> _Record excerpts_
-- ==== Sys2Proof/Laws/Keeps/Arrive.lean ====
section
/-!
SUPPORT. Which parts of the state each operation of Arrive.lean touches.
-/
namespace Sys2Proof.Machine

theorem State.parseException_keeps (s : State) (p : Nat) (off : Nat) :
    goesOn [.parse, .fence, .events, .stats] s (State.parseException s p off) := by
  unfold State.parseException
  try dsimp only
  repeat' with_reducible first
    | apply goesOn.refl | apply keeps_ite | apply State.count_on | apply State.raise_on | apply State.updParse_on | decide

theorem State.parseException_on {kp : List Part} {b0 : State} {s : State} {p : Nat} {off : Nat} (hk : goesOn kp b0 s) (hq : ∀ p ∈ [.parse, .fence, .events, .stats], p ∈ kp) :
    goesOn kp b0 (State.parseException s p off) := hk.trans ((State.parseException_keeps s p off).mono hq)

theorem State.macControl_keeps (s : State) (p : Nat) (opcode : Nat) :
    goesOn [.parse, .fence, .events, .stats] s (State.macControl s p opcode) := by
  unfold State.macControl
  try dsimp only
  repeat' with_reducible first
    | apply goesOn.refl | apply keeps_ite | apply State.count_on | apply State.raise_on | apply State.updParse_on | decide

theorem State.macControl_on {kp : List Part} {b0 : State} {s : State} {p : Nat} {opcode : Nat} (hk : goesOn kp b0 s) (hq : ∀ p ∈ [.parse, .fence, .events, .stats], p ∈ kp) :
    goesOn kp b0 (State.macControl s p opcode) := hk.trans ((State.macControl_keeps s p opcode).mono hq)

theorem State.pathMismatch_keeps (s : State) (p : Nat) :
    goesOn [.pair, .fence, .events, .stats] s (State.pathMismatch s p) := by
  unfold State.pathMismatch
  try dsimp only
  repeat' with_reducible first
    | apply goesOn.refl | apply keeps_ite | apply State.count_on | apply State.pairCount_on | apply State.raise_on
    | apply kset_pair | decide

theorem State.pathMismatch_on {kp : List Part} {b0 : State} {s : State} {p : Nat} (hk : goesOn kp b0 s) (hq : ∀ p ∈ [.pair, .fence, .events, .stats], p ∈ kp) :
    goesOn kp b0 (State.pathMismatch s p) := hk.trans ((State.pathMismatch_keeps s p).mono hq)

theorem State.tagRx_keeps (s : State) (p : Nat) (b : List Byte) (pr : Parsed) :
    goesOn [.pair, .fence, .events, .stats] s (State.tagRx s p b pr).1 := by
  unfold State.tagRx
  try dsimp only
  repeat' with_reducible first
    | apply goesOn.refl | apply keeps_ite | apply State.pairCount_on | apply State.pathMismatch_on | decide | split

theorem State.tagRx_on {kp : List Part} {b0 : State} {s : State} {p : Nat} {b : List Byte} {pr : Parsed} (hk : goesOn kp b0 s) (hq : ∀ p ∈ [.pair, .fence, .events, .stats], p ∈ kp) :
    goesOn kp b0 (State.tagRx s p b pr).1 := hk.trans ((State.tagRx_keeps s p b pr).mono hq)

theorem State.classify_keeps (s : State) (x : LookIn) :
    goesOn [.ptp, .parse, .pair, .fence, .events, .stats] s (State.classify s x).1 := by
  unfold State.classify
  try dsimp only
  repeat' with_reducible first
    | apply goesOn.refl | apply keeps_ite | apply keeps_ite1 | apply State.count_on | apply State.look_on
    | apply State.macControl_on | apply State.ptpCount_on | apply State.tagRx_on | (apply keeps_fst; case e => assumption)
    | decide | split

theorem State.classify_on {kp : List Part} {b0 : State} {s : State} {x : LookIn} (hk : goesOn kp b0 s) (hq : ∀ p ∈ [.ptp, .parse, .pair, .fence, .events, .stats], p ∈ kp) :
    goesOn kp b0 (State.classify s x).1 := hk.trans ((State.classify_keeps s x).mono hq)

theorem State.aclHit_keeps (s : State) (e : Nat) :
    goesOn [.parse] s (State.aclHit s e) := by
  unfold State.aclHit
  try dsimp only
  repeat' with_reducible first
    | apply goesOn.refl | apply State.updParser_on | decide

theorem State.aclHit_on {kp : List Part} {b0 : State} {s : State} {e : Nat} (hk : goesOn kp b0 s) (hq : ∀ p ∈ [.parse], p ∈ kp) :
    goesOn kp b0 (State.aclHit s e) := hk.trans ((State.aclHit_keeps s e).mono hq)

theorem State.sampleFrame_keeps (s : State) (p : Nat) :
    goesOn [.core, .stats] s (State.sampleFrame s p).1 := by
  unfold State.sampleFrame
  try dsimp only
  repeat' with_reducible first
    | apply goesOn.refl | apply State.updCap_on | decide | split

theorem State.sampleFrame_on {kp : List Part} {b0 : State} {s : State} {p : Nat} (hk : goesOn kp b0 s) (hq : ∀ p ∈ [.core, .stats], p ∈ kp) :
    goesOn kp b0 (State.sampleFrame s p).1 := hk.trans ((State.sampleFrame_keeps s p).mono hq)

theorem State.windowClose_keeps (s : State) (p : Nat) (b : List Byte) (ended : Bool) (stamp : Nat × Nat) (cpu : Bool) :
    goesOn [.ptp, .parse, .core, .pair, .fence, .events, .stats] s (State.windowClose s p b ended stamp cpu) := by
  unfold State.windowClose
  try dsimp only
  repeat' with_reducible first
    | apply goesOn.refl | apply keeps_ite | apply State.aclHit_on | apply State.classify_on | apply State.parseException_on
    | apply State.sampleFrame_on | decide | split | apply kset_core

theorem State.windowClose_on {kp : List Part} {b0 : State} {s : State} {p : Nat} {b : List Byte} {ended : Bool} {stamp : Nat × Nat} {cpu : Bool} (hk : goesOn kp b0 s) (hq : ∀ p ∈ [.ptp, .parse, .core, .pair, .fence, .events, .stats], p ∈ kp) :
    goesOn kp b0 (State.windowClose s p b ended stamp cpu) := hk.trans ((State.windowClose_keeps s p b ended stamp cpu).mono hq)

theorem execParseWindowClose_keeps (port : Nat) (bytes : List Byte) (ended : Bool) (taps : Nat) (symbols : Nat) (tick : Nat) (s : State) :
    Out.keeps [.clock, .free, .cmd, .hostMem, .ptp, .parse, .core, .pair, .fw, .mbs, .fence, .events, .stats] s (execParseWindowClose port bytes ended taps symbols tick s) := by
  unfold execParseWindowClose
  try dsimp only
  repeat' with_reducible first
    | apply goesOn.refl | apply keeps_ite | apply State.advanceTick_on | apply State.count_on | apply State.pairCount_on
    | apply State.windowClose_on | apply out_next | apply out_fault | apply out_ite | decide

theorem execParseWindowClose_on {kp : List Part} {b0 : State} {port : Nat} {bytes : List Byte} {ended : Bool} {taps : Nat} {symbols : Nat} {tick : Nat} {s : State} (hk : goesOn kp b0 s) (hq : ∀ p ∈ [.clock, .free, .cmd, .hostMem, .ptp, .parse, .core, .pair, .fw, .mbs, .fence, .events, .stats], p ∈ kp) :
    Out.keeps kp b0 (execParseWindowClose port bytes ended taps symbols tick s) := .after hk ((execParseWindowClose_keeps port bytes ended taps symbols tick s).mono hq)

theorem execFrameEnd_keeps (frame : Nat) (bytes : List Byte) (tick : Nat) (s : State) :
    Out.keeps [.clock, .free, .cmd, .hostMem, .time, .parse, .core, .contracts, .pair, .fw, .mbs, .fence, .events, .stats] s (execFrameEnd frame bytes tick s) := by
  unfold execFrameEnd
  try dsimp only
  repeat' with_reducible first
    | apply goesOn.refl | apply keeps_ite | apply State.advanceTick_on | apply State.badEnd_on | apply State.count_on
    | apply State.dropFrame_on | apply State.goodEnd_on | apply State.parseException_on | apply State.updFrame_on | apply out_next
    | apply out_fault | apply out_ite | decide | split

theorem execFrameEnd_on {kp : List Part} {b0 : State} {frame : Nat} {bytes : List Byte} {tick : Nat} {s : State} (hk : goesOn kp b0 s) (hq : ∀ p ∈ [.clock, .free, .cmd, .hostMem, .time, .parse, .core, .contracts, .pair, .fw, .mbs, .fence, .events, .stats], p ∈ kp) :
    Out.keeps kp b0 (execFrameEnd frame bytes tick s) := .after hk ((execFrameEnd_keeps frame bytes tick s).mono hq)

end Sys2Proof.Machine
end

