theorem execReturnBurst_on {kp : List Part} {b0 : State} {s : State} (hk : goesOn kp b0 s) (hq : ∀ p ∈ [.clock, .free, .cmd, .hostMem, .core, .pair, .fw, .mbs, .fence, .events, .stats], p ∈ kp) :
    Out.keeps kp b0 (execReturnBurst s) := .after hk ((execReturnBurst_keeps s).mono hq)

theorem execSkeinInitDone_keeps (pass : Bool) (s : State) :
    Out.keeps [.core, .fence, .events] s (execSkeinInitDone pass s) := by
  unfold execSkeinInitDone
  try dsimp only
  repeat' with_reducible first
    | apply goesOn.refl | apply State.raise_on | apply kset_core | apply out_next | apply out_ite | decide

theorem execSkeinInitDone_on {kp : List Part} {b0 : State} {pass : Bool} {s : State} (hk : goesOn kp b0 s) (hq : ∀ p ∈ [.core, .fence, .events], p ∈ kp) :
    Out.keeps kp b0 (execSkeinInitDone pass s) := .after hk ((execSkeinInitDone_keeps pass s).mono hq)

theorem State.skeinFail_keeps (s : State) :
    goesOn [.free, .time, .core, .contracts, .pair, .fence, .events, .stats] s (State.skeinFail s) := by
  unfold State.skeinFail
  try dsimp only
  repeat' first
    | with_reducible apply goesOn.refl | with_reducible assumption
    | (with_reducible apply keeps_foldl; rotate_left 1; intro y a hy) | with_reducible apply State.discardCopy_on
    | with_reducible apply State.raise_on | with_reducible apply kset_core | with_reducible decide

theorem State.skeinFail_on {kp : List Part} {b0 : State} {s : State} (hk : goesOn kp b0 s) (hq : ∀ p ∈ [.free, .time, .core, .contracts, .pair, .fence, .events, .stats], p ∈ kp) :
    goesOn kp b0 (State.skeinFail s) := hk.trans ((State.skeinFail_keeps s).mono hq)

theorem execSkeinCellError_keeps (copy : Nat) (fixed : Bool) (s : State) :
    Out.keeps [.free, .time, .core, .contracts, .pair, .fence, .events, .stats] s (execSkeinCellError copy fixed s) := by
  unfold execSkeinCellError
  try dsimp only
  repeat' with_reducible first
    | apply goesOn.refl | apply State.discardCopy_on | apply State.skeinFail_on | apply kset_core | apply out_next
    | apply out_fault | apply out_ite | decide

theorem execSkeinCellError_on {kp : List Part} {b0 : State} {copy : Nat} {fixed : Bool} {s : State} (hk : goesOn kp b0 s) (hq : ∀ p ∈ [.free, .time, .core, .contracts, .pair, .fence, .events, .stats], p ∈ kp) :
    Out.keeps kp b0 (execSkeinCellError copy fixed s) := .after hk ((execSkeinCellError_keeps copy fixed s).mono hq)

theorem execSkeinFault_keeps (s : State) :
    Out.keeps [.free, .time, .core, .contracts, .pair, .fence, .events, .stats] s (execSkeinFault s) := by
  unfold execSkeinFault
  try dsimp only
  repeat' with_reducible first
    | apply goesOn.refl | apply State.skeinFail_on | apply out_next | apply out_ite | decide

theorem execSkeinFault_on {kp : List Part} {b0 : State} {s : State} (hk : goesOn kp b0 s) (hq : ∀ p ∈ [.free, .time, .core, .contracts, .pair, .fence, .events, .stats], p ∈ kp) :
    Out.keeps kp b0 (execSkeinFault s) := .after hk ((execSkeinFault_keeps s).mono hq)

theorem execCellEccError_keeps (copies : List Nat) (location : Nat) (fixed : Bool) (s : State) :
    Out.keeps [.free, .time, .core, .contracts, .pair, .fence, .events, .stats] s (execCellEccError copies location fixed s) := by
  unfold execCellEccError
  try dsimp only
  repeat' first
    | with_reducible apply goesOn.refl | with_reducible assumption
    | (with_reducible apply keeps_foldl; rotate_left 1; intro y a hy) | with_reducible apply State.endCopy_on
    | with_reducible apply State.raise_on | with_reducible apply kset_core | with_reducible apply out_next
    | with_reducible apply out_fault | with_reducible apply out_ite | with_reducible decide

theorem execCellEccError_on {kp : List Part} {b0 : State} {copies : List Nat} {location : Nat} {fixed : Bool} {s : State} (hk : goesOn kp b0 s) (hq : ∀ p ∈ [.free, .time, .core, .contracts, .pair, .fence, .events, .stats], p ∈ kp) :
    Out.keeps kp b0 (execCellEccError copies location fixed s) := .after hk ((execCellEccError_keeps copies location fixed s).mono hq)

theorem execQueueFlushed_keeps (tile : Nat) (port : Nat) (cls : Nat) (egress : Bool) (s : State) :
    Out.keeps [.free, .time, .core, .contracts, .pair, .fence, .events, .stats] s (execQueueFlushed tile port cls egress s) := by
  unfold execQueueFlushed
  try dsimp only
  repeat' first
    | with_reducible apply goesOn.refl | with_reducible assumption
    | (with_reducible apply keeps_foldl; rotate_left 1; intro y a hy) | with_reducible apply State.endCopy_on
    | with_reducible apply State.raise_on | with_reducible apply out_next | with_reducible apply out_fault
    | with_reducible apply out_ite | with_reducible decide

theorem execQueueFlushed_on {kp : List Part} {b0 : State} {tile : Nat} {port : Nat} {cls : Nat} {egress : Bool} {s : State} (hk : goesOn kp b0 s) (hq : ∀ p ∈ [.free, .time, .core, .contracts, .pair, .fence, .events, .stats], p ∈ kp) :
    Out.keeps kp b0 (execQueueFlushed tile port cls egress s) := .after hk ((execQueueFlushed_keeps tile port cls egress s).mono hq)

> _Task goal_
Could you restate, word for word, the lines above from the one with "[.ptp, .parse, .pair, .fence, .events, .stats], p" to the one with "theorem execParseWindowClose_keeps (port", both included?

> _Response_
theorem State.classify_on {kp : List Part} {b0 : State} {s : State} {x : LookIn} (hk : goesOn kp b0 s) (hq : ∀ p ∈ [.ptp, .parse, .pair, .fence, .events, .stats], p ∈ kp) :
    goesOn kp b0 (State.classify s x).1 := hk.trans ((State.classify_keeps s x).mono hq)

theorem State.aclHit_keeps (s : State) (e : Nat) :
    goesOn [.parse] s (State.aclHit s e) := by
  unfold State.aclHit
  try dsimp only
  repeat' with_reducible first
    | apply goesOn.refl | apply State.updParser_on | decide

theorem State.aclHit_on {kp : List Part} {b0 : State} {s : State} {e : Nat} (hk : goesOn kp b0 s) (hq : ∀ p ∈ [.parse], p ∈ kp) :
    goesOn kp b0 (State.aclHit s e) := hk.trans ((State.aclHit_keeps s e).mono hq)

theorem State.sampleFrame_keeps (s : State) (p : Nat) :
    goesOn [.core, .stats] s (State.sampleFrame s p).1 := by
  unfold State.sampleFrame
  try dsimp only
  repeat' with_reducible first
    | apply goesOn.refl | apply State.updCap_on | decide | split

theorem State.sampleFrame_on {kp : List Part} {b0 : State} {s : State} {p : Nat} (hk : goesOn kp b0 s) (hq : ∀ p ∈ [.core, .stats], p ∈ kp) :
    goesOn kp b0 (State.sampleFrame s p).1 := hk.trans ((State.sampleFrame_keeps s p).mono hq)

theorem State.windowClose_keeps (s : State) (p : Nat) (b : List Byte) (ended : Bool) (stamp : Nat × Nat) (cpu : Bool) :
    goesOn [.ptp, .parse, .core, .pair, .fence, .events, .stats] s (State.windowClose s p b ended stamp cpu) := by
  unfold State.windowClose
  try dsimp only
  repeat' with_reducible first
    | apply goesOn.refl | apply keeps_ite | apply State.aclHit_on | apply State.classify_on | apply State.parseException_on
    | apply State.sampleFrame_on | decide | split | apply kset_core

theorem State.windowClose_on {kp : List Part} {b0 : State} {s : State} {p : Nat} {b : List Byte} {ended : Bool} {stamp : Nat × Nat} {cpu : Bool} (hk : goesOn kp b0 s) (hq : ∀ p ∈ [.ptp, .parse, .core, .pair, .fence, .events, .stats], p ∈ kp) :
    goesOn kp b0 (State.windowClose s p b ended stamp cpu) := hk.trans ((State.windowClose_keeps s p b ended stamp cpu).mono hq)

theorem execParseWindowClose_keeps (port : Nat) (bytes : List Byte) (ended : Bool) (taps : Nat) (symbols : Nat) (tick : Nat) (s : State) :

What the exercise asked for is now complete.